Commentary

Guest commentary: Early trials support use of CAR T-cell therapy in glioblastoma

Marcela V. Maus

In this guest commentary, Marcela V. Maus, MD, PhD, assistant professor of medicine at Harvard Medical School and director of cellular immunotherapy at Massachusetts General Hospital Cancer Center, discusses early research regarding the use of chimeric antigen receptor (CAR) T-cell therapy for the treatment of glioblastoma following the approval of tisagenlecleucel -T suspension ( Kymriah , Novartis), the first CAR T - cell therapy approved in the United States.
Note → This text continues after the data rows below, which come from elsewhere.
-- ==== Sys2Proof/Machine/State.lean ====
section
/-! DEFINITION. The machine's state (10_state.md), the parameters of the step relation it carries, its
value at reset, and the reasons a step can stop. -/

namespace Sys2Proof.Machine

/-- The Coprocessor 0 items the source names (R14 to R18). -/
structure Cp0 where
  /-- Access to Coprocessor 0 is enabled (R14). -/
  cp0Usable : Bool
  /-- The mode that may touch the kernel address space (R15). -/
  kernelMode : Bool
  /-- TagLo of each cache (R16). -/
  tagLo : PerCache Word
  /-- TagHi of each cache (R16). -/
  tagHi : PerCache Word
  /-- DataLo of each cache, in use when `hasDataRegs` (R17). -/
  dataLo : PerCache Word
  /-- DataHi of each cache, in use when `hasDataRegs` (R17). -/
  dataHi : PerCache Word
  /-- The addresses that meet the Watch registers' match conditions (R18; log 30). -/
  watch : List AddrRange
  deriving DecidableEq, Repr

/-- Where a writeback goes (R20, R25): an outer cache, or memory. -/
inductive Level where
  | cache (c : CacheName)
  | mem
  deriving DecidableEq, Repr

/-- One pending writeback (R25). -/
structure Writeback where
  level : Level
  addr : Nat
  data : List Byte
  deriving DecidableEq, Repr

/-- The environment's draws (R6): the next ones, oldest first, and how many free values have stood in
for draws once a list was used up (log 16). -/
structure Draws where
  /-- How often the processor moves before the drain does, while WBQ is not empty (R36). -/
  schedule : List Nat
  events : List TransferEvent
  ways : List Nat
  lines : List (List Nat)
  /-- What the next implementation-dependent operations do (R70; log 25). -/
  impl : List ImplResult
  used : Nat
  deriving DecidableEq, Repr

/-- The whole state of the machine: the record at the head of 10_state.md, then the parameters of the
step relation (`cfg`, `text`, `syncMarks`), which no step changes, then the environment's draws (log 1). -/
structure State where
  /-- The general registers (R8). -/
  regs : Vector Word 32
  /-- The virtual address of the instruction's first halfword (R11). -/
  pc : Word
  cp0 : Cp0
  /-- The blocks of each cache by block number, in canonical form (R21). -/
  caches : PerCache (List (Nat × Block))
  /-- The pending writebacks, oldest first (R25). -/
  wbq : List Writeback
  /-- Physical memory in canonical form (R26). -/
  mem : List Host.Cell
  /-- The configuration (R4). -/
  cfg : Cfg
  /-- The bytes of the program text by virtual address (R27, R28; log 7). -/
  text : List Host.Cell
  /-- The addresses before which the listing has a SyncEvent mark (R38, R116). -/
  syncMarks : List Word
  draws : Draws
  deriving DecidableEq, Repr

/-- The state after reset. WBQ is empty and x[0] is 0 (R105); `pc`, `cp0Usable` and `kernelMode` are the
MIPS32 family's (PRESUMED, log 4); every other register is 0 (DESIGN CHOICE, log 3); no block and no
byte of memory is listed (DESIGN CHOICE, logs 5, 6); the configuration is REFCFG (DESIGN CHOICE,
log 2); there is no program text until a launch gives one (log 7). -/
def State.reset : State :=
  { regs := Vector.replicate 32 0, pc := 0xBFC00000,
    cp0 := { cp0Usable := true, kernelMode := true, tagLo := .all 0, tagHi := .all 0,
             dataLo := .all 0, dataHi := .all 0, watch := [] },
    caches := .all [], wbq := [], mem := [], cfg := refCfg, text := [], syncMarks := [],
    draws := { schedule := [], events := [], ways := [], lines := [], impl := [], used := 0 } }

/-- The symbolic exception cause codes the source names (R81 to R83, R87). -/
inductive CauseCode where
  | tlbl | tlbs | adel
  deriving DecidableEq, Repr

/-- The exceptions the source names, those CACHE never raises among them (R80 to R88), with the value
each records. -/
inductive Exception where
  /-- R80; `cop` is the coprocessor number. -/
  | coprocessorUnusable (cop : Nat)
  /-- R86. -/
  | watch (vAddr : Word)
  /-- R83. -/
  | addressError (code : CauseCode) (vAddr : Word)
  /-- R81. -/
  | tlbRefill (code : CauseCode) (vAddr : Word)
  /-- R82. -/
  | tlbInvalid (code : CauseCode) (vAddr : Word)
  /-- Never raised by CACHE (R87). -/
  | tlbModified (vAddr : Word)
  /-- Never raised by CACHE (R87). -/
  | executeInhibit (vAddr : Word)
  /-- Never raised by CACHE (R87). -/
  | readInhibit (vAddr : Word)
  /-- R84. -/
  | cacheError
  /-- R85. -/
  | busError
  /-- An exception of the implementation's own, which only an operation of code 0b011 raises (R70; log 25). -/
  | implementation (code : Nat)
  deriving DecidableEq, Repr

/-- Why the machine stops in a step, with the state reported there (R92, R93, R94; logs 13, 14). -/
inductive Fault where
  /-- `Trap(E, info)` of R93, raised by `Machine.raise`: the hardware takes the exception, and the source
  does not say what it does next. Safe. -/
  | trap (e : Exception) (reported : State)
  /-- `Fault(Undefined OpNotImplemented)`, raised by line 2 of R61. Safe. -/
  | undefinedOpNotImplemented (op : BitVec 5) (reported : State)
  /-- `Fault(Undefined UncacheableAddress)`, raised by line 6 of R61. Safe. -/
  | undefinedUncacheableAddress (reported : State)
  /-- `Fault(Undefined AllWaysLocked)`, raised by a fill of a set with no unlocked way (R63), and by an
  operation of code 0b011 that says so (R70). Safe. -/
  | undefinedAllWaysLocked (c : CacheName) (set : Nat) (reported : State)
  /-- `Fault(Undefined DuplicateTag)`, raised by a lookup that two valid blocks answer (R24), and by an
  operation of code 0b011 that says so (R70). Safe. -/
  | undefinedDuplicateTag (c : CacheName) (set : Nat) (reported : State)
  /-- `Fault(Unpredictable OwnLine)`, raised by the four invalidating kinds of operation (R64), and by an
  operation of code 0b011 that says so (R70). Safe. -/
  | unpredictableOwnLine (c : CacheName) (reported : State)
  /-- An UNDEFINED outcome of the implementation's own, raised by an operation of code 0b011 alone (R61 line
  8, R70; log 25). Safe. -/
  | undefinedByImplementation (code : Nat) (reported : State)
  /-- An UNPREDICTABLE outcome of the implementation's own, raised by an operation of code 0b011 alone (R61
  line 8, R70; log 25). Safe. -/
  | unpredictableByImplementation (code : Nat) (reported : State)
  /-- A line transfer at a physical address outside the PABITS-bit space, which R26 says does not exist,
  raised by a delivery to memory or a fill from it. Safe (log 20). -/
  | outsidePhysicalSpace (addr : Nat) (reported : State)
  deriving DecidableEq, Repr

/-- Why a step has no meaning. -/
inductive Refusal where
  /-- An instruction whose meaning is not written; raised by `exec`'s arms alone. Safe. -/
  | notModelled (mnemonic : String)
  /-- `Refused(NotCache W)` of R52, raised by `step`: the source gives the word no meaning. Safe. -/
  | notCache (w : Word)
  /-- An odd pc (R11, D4), raised by `step`. Safe (log 34). -/
  | oddPc (pc : Word)
  /-- `Refused(NoProgramText)` of R27, raised by `step`. Safe. -/
  | noProgramText (addr : Word)
  /-- `Refused(BadConfig)` of R4, D34, raised by `step`. Safe (log 31). -/
  | badConfig
  deriving DecidableEq, Repr

end Sys2Proof.Machine

namespace Sys2Proof

/-- Free value (R70; logs 16, 25): `ImplOp(c)(st, vAddr, pAddr, uncached)`, what an implementation-dependent
operation on a cache does in a state, once the listed draws are used up. -/
opaque Config.implOp : CacheName → Machine.State → Word → Nat → Bool → ImplResult

end Sys2Proof
end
The data for glioblastoma are much younger than the data that went into the registration trials for acute lymphoblastic leukemia and the approval of tisagenlecleucel-T suspension, which is composed of genetically modified T cells that target CD19. Three trials in glioblastoma are underway — all phase 1, early investigational research.

At City of Hope, Christine Brown, PhD, and colleagues are targeting IL13R2 by administering the therapy within the tumor and into the ventricles. What’s pretty remarkable about that trial is that they had a patient who experienced complete regression of multiple lesions after several infusions of the CAR T cells; they published that data last year. An open trial at Baylor is using CAR T cells to target HER-2. Duke also has a fairly new trial open. We recently published a paper on our CAR T-cell trial in glioblastoma that we had open at Penn while I was there, but that trial is closed to enrollment and is not ongoing.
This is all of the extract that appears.